分类: 物理学 >> 核物理学 提交时间: 2024-12-16
摘要: This paper introduces a novel algorithm aimed at enhancing the computational performance of Monte Carlo codes: A Dynamic Adaptive Load Balancing Algorithm for Monte Carlo Codes (DALB-MC algorithm). With the widespread use of multicore processors, some Monte Carlo codes have been adapted to leverage both local thread parallelism and global parallelism through message passing between nodes, enabling concurrent execution of independent tasks and efficient merging of results. However, as shielding engineering problems increase in complexity and computational environments become more heterogeneous, traditional parallel computing algorithms face limitations in handling Monte Carlo simulations, particularly in ensuring adapting to diverse hardware resources.
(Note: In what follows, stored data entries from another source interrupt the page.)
-- ==== Sys2Proof/Machine/Reset.lean ====
section
/-! DEFINITION. Clock sources, swallowing, peripheral gates and resets (chapter 14). -/
namespace Sys2Proof.Machine

/-! ### Units after a reset or a power-up (R383, R442, R444) -/

/-- A core after a reset: EMPTY, its registers at reset, and the words of its banks, tile buffer and descriptor memory free
(R383, R444; log 4). The translation is the region controller's. -/
def freshCore (k : Core) (e : Nat) : Core :=
  { bankA := memLost e, bankB := memLost (e + 1), tile := memLost (e + 2), descMem := memLost (e + 3), image := k.image, xlat := k.xlat }

/-- The generation of a core site advances (R442). -/
def bumpSite (site : Nat) (s : State) : State :=
  { s with pwr := { s.pwr with siteGen := tblMod 0 s.pwr.siteGen site fun g => g + 1 } }

/-- A core's boxes return to EMPTY (R371). -/
def clearBoxes (is : List Nat) (s : State) : State :=
  { s with mbx := { s.mbx with boxes := s.mbx.boxes.filter (fun e => !(is.contains e.1))
                               owed := s.mbx.owed.filter fun o => !(is.contains o.1) } }

/-- The last step of a core reset, or a core's return to power: its COLLs are aborted, it is EMPTY, its generation advances. -/
def resetCoreNow (c : Nat) (s : State) : State :=
  let s1 := abortColls c s
  let s2 := { putCore s1 c (freshCore (getCore s1 c) s1.free) with free := s1.free + 4 }
  let s3 := clearBoxes [c, 1200 + c]
    { s2 with comb := { s2.comb with abandoned := s2.comb.abandoned.filter fun a => a.2.1 != c } }
  match siteOf s3 c with
  | some k => bumpSite k { s3 with swarm := { s3.swarm with
      sites := s3.swarm.sites.map fun e => if e.1 = k ∧ e.2.enable then (e.1, { e.2 with failed := true, got := 0 }) else e } }
  | none => s3

/-- The logical cores of a footprint that have power. -/
def regionCores (s : State) (n : Nat) : List Nat :=
  (List.range 50).filterMap fun r => if coreUp s (50 * n + r) then some (50 * n + r) else none
where
  /-- Whether a core's site has power. -/
  coreUp (s : State) (c : Nat) : Bool :=
    match siteOf s c with
    | some k => decide ((getFp s (k / 54)).compute = .on)
    | none => false

/-- A region controller's reset (R383, R416): translation and swarm bitmaps clear, enabled sites failed, its boxes EMPTY. -/
def resetController (n : Nat) (s : State) : State :=
  let s1 := { s with
    cores := s.cores.map fun e => if e.1 / 50 = n then (e.1, { e.2 with image := none, xlat := [] }) else e
    rgn := tblDel s.rgn n
    swarm := { s.swarm with
      drops := tblDel s.swarm.drops n
      sites := s.swarm.sites.map fun e =>
        if e.1 / 54 = n ∧ e.2.enable then (e.1, { e.2 with failed := true, got := 0, done := false }) else e } }
  clearBoxes [2408 + n, 2432 + n] s1

/-! ### Slices forced off (R388, R445) -/

/-- Whether a line of a slice would be lost with it: DIRTY or REDUCE, or a valid scratch line. -/
def atRisk (e : Nat × CombLine) : Bool := !(inHbm (64 * e.1)) || decide (e.2.dir.st = .dirty) || decide (e.2.dir.st = .reduce)

/-- A slice loses its lines: when one of them was at risk it is reported and sets the step-integrity flag; every L1 drops the
lines homed there. -/
def forceOff (source n : Nat) (s : State) : State :=
  let mine := sliceLines s n
  let s1 := mine.foldl (fun s e => dropLine e.1 (l1DropAll e.1 none s)) s
  let s2 := modSlice s1 n fun x => { x with miss := [], refusals := [] }
  if mine.any atRisk then setStepInt source (logEvent 0x109 (sliceSrc n) n s2) else s2

/-- A write, atomic or contribution abandoned with 0x0B was applied to its line whole or not at all: which of the two is free
(R387; log 37). What it meets in scratch is lost with its slice. -/
def abandonedReq (ln : Nat) (q : Req) (s : State) : State :=
  let d := hbmLine s ln
  let applied : Option Line := match q.op with
    | .write m v => some (maskLine d v m)
    | .atomic op w lanes => some (atomApply op.toNat w d lanes).1
    | .contrib t el => if t.exact then none else some (combineLine t.op.toNat t.fmt.toNat d el)
    | _ => none
  match applied with
  | none => s
  | some v =>
    if inHbm (64 * ln) && (Config.freeWord s.free).getLsbD 0 then hbmStore ln v (takeFree s) else takeFree s

/-- Tells a requester that its request is abandoned: a command's by an answer, an access of a core or an engine when it asks again. -/
def tellAbandoned (ln : Nat) (q : Req) (s : State) : State :=
  if q.op = .again then { s with comb := { s.comb with abandoned := s.comb.abandoned ++ [(q.agent, q.master, ln)] } }
  else answer s (.fail q.agent ln 0x0B)

/-- Requests waiting at a slice are abandoned with 0x0B, those of whole miss registers and those of some requesters; how many there
were (R386, R387, R445). -/
def abandonAt (n : Nat) (which : Miss → Bool) (whose : Req → Bool) (s : State) : State × Nat :=
  let ws := (getSlice s n).miss.flatMap fun m => (m.waiters.filter fun q => which m || whose q).map fun q => (m.line, q)
  let s1 := ws.foldl (fun s w => abandonedReq w.1 w.2 (tellAbandoned w.1 w.2 s)) s
  (modSlice s1 n fun x => { x with miss := (x.miss.filter fun m => !(which m)).map fun m =>
    { m with waiters := m.waiters.filter fun q => !(whose q), starter := m.starter && !(m.waiters.head?.any whose) } }, ws.length)

/-! ### Cold and warm reset (R382, R399, R462, R469) -/

/-- The lifecycle state by the highest bit set: 0 BLANK, 1 PROVISIONED, 2 DEPLOYED, 3 RETURNED (R453). -/
def lifecycle (s : State) : Nat :=
  let b := s.sec.otp.lifecycle
  if b.getLsbD 2 then 3 else if b.getLsbD 1 then 2 else if b.getLsbD 0 then 1 else 0

/-- What a reset leaves of a link: its saved settings, which the NVM holds (R339). -/
def resetLinks (s : State) : List (Nat × Link) :=
  (s.net.links.filter fun e => e.2.saved.isSome || e.2.fullNext).map fun e => (e.1, { saved := e.2.saved, fullNext := e.2.fullNext })

/-- Counts up to 0xFFFF. -/
def sat16 (x : BitVec 16) : BitVec 16 := if x = 0xFFFF then x else x + 1

/-- The security block after a reset that restarts the boot ROM: measurements zero, a new nonce, the debug level LOCKED, or
FULL in BLANK (R462, R469, R470). `cold` clears the cause as well. -/
def resetSec (cold : Bool) (s : State) : Sec :=
  let kept : Sec := if cold then {} else { cause := s.sec.cause, causeMask := s.sec.causeMask, rngValid := s.sec.rngValid
                                           rngFail := s.sec.rngFail, rngBlocks := s.sec.rngBlocks, rngBlock := s.sec.rngBlock }
  { kept with otp := s.sec.otp, slotA := s.sec.slotA, slotB := s.sec.slotB, nonce := s.free
              level := if lifecycle s = 0 then 2 else 0 }

/-- Every core after a reset of the device. -/
def resetCores (s : State) : List (Nat × Core) :=
  s.cores.zipIdx.map fun e => (e.1.1, { freshCore e.1.2 (s.free + 2 + 4 * e.2) with image := none, xlat := [] })

/-- RST_CAUSE (R390). -/
def rstCause (requester kind cause : Nat) : BitVec 14 := BitVec.ofNat 14 (requester * 2 ^ 12 + kind * 2 ^ 8 + cause)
The proposed DALB-MC algorithm addresses these challenges by dynamically partitioning tasks into multiple sub-tasks and allocating them in real-time based on the computational capacity of each node, thereby optimizing resource utilization and reducing overall simulation time. In this study, we implement DALB-MC algorithm on MCShield and demonstrate the correctness and effectiveness of the algorithm in improving the performance of the Monte Carlo code through self-defined arithmetic examples. The experimental results show that compared with original algorithm, DALB-MC algorithm achieves about 20% computation time acceleration in massively parallel computation and significantly improves the overall efficiency of the program. In addition, a Linux supercomputing platform is used to test a complex benchmark case to further verify the optimization effect of DALB-MC algorithm under the computational scale of real engineering applications.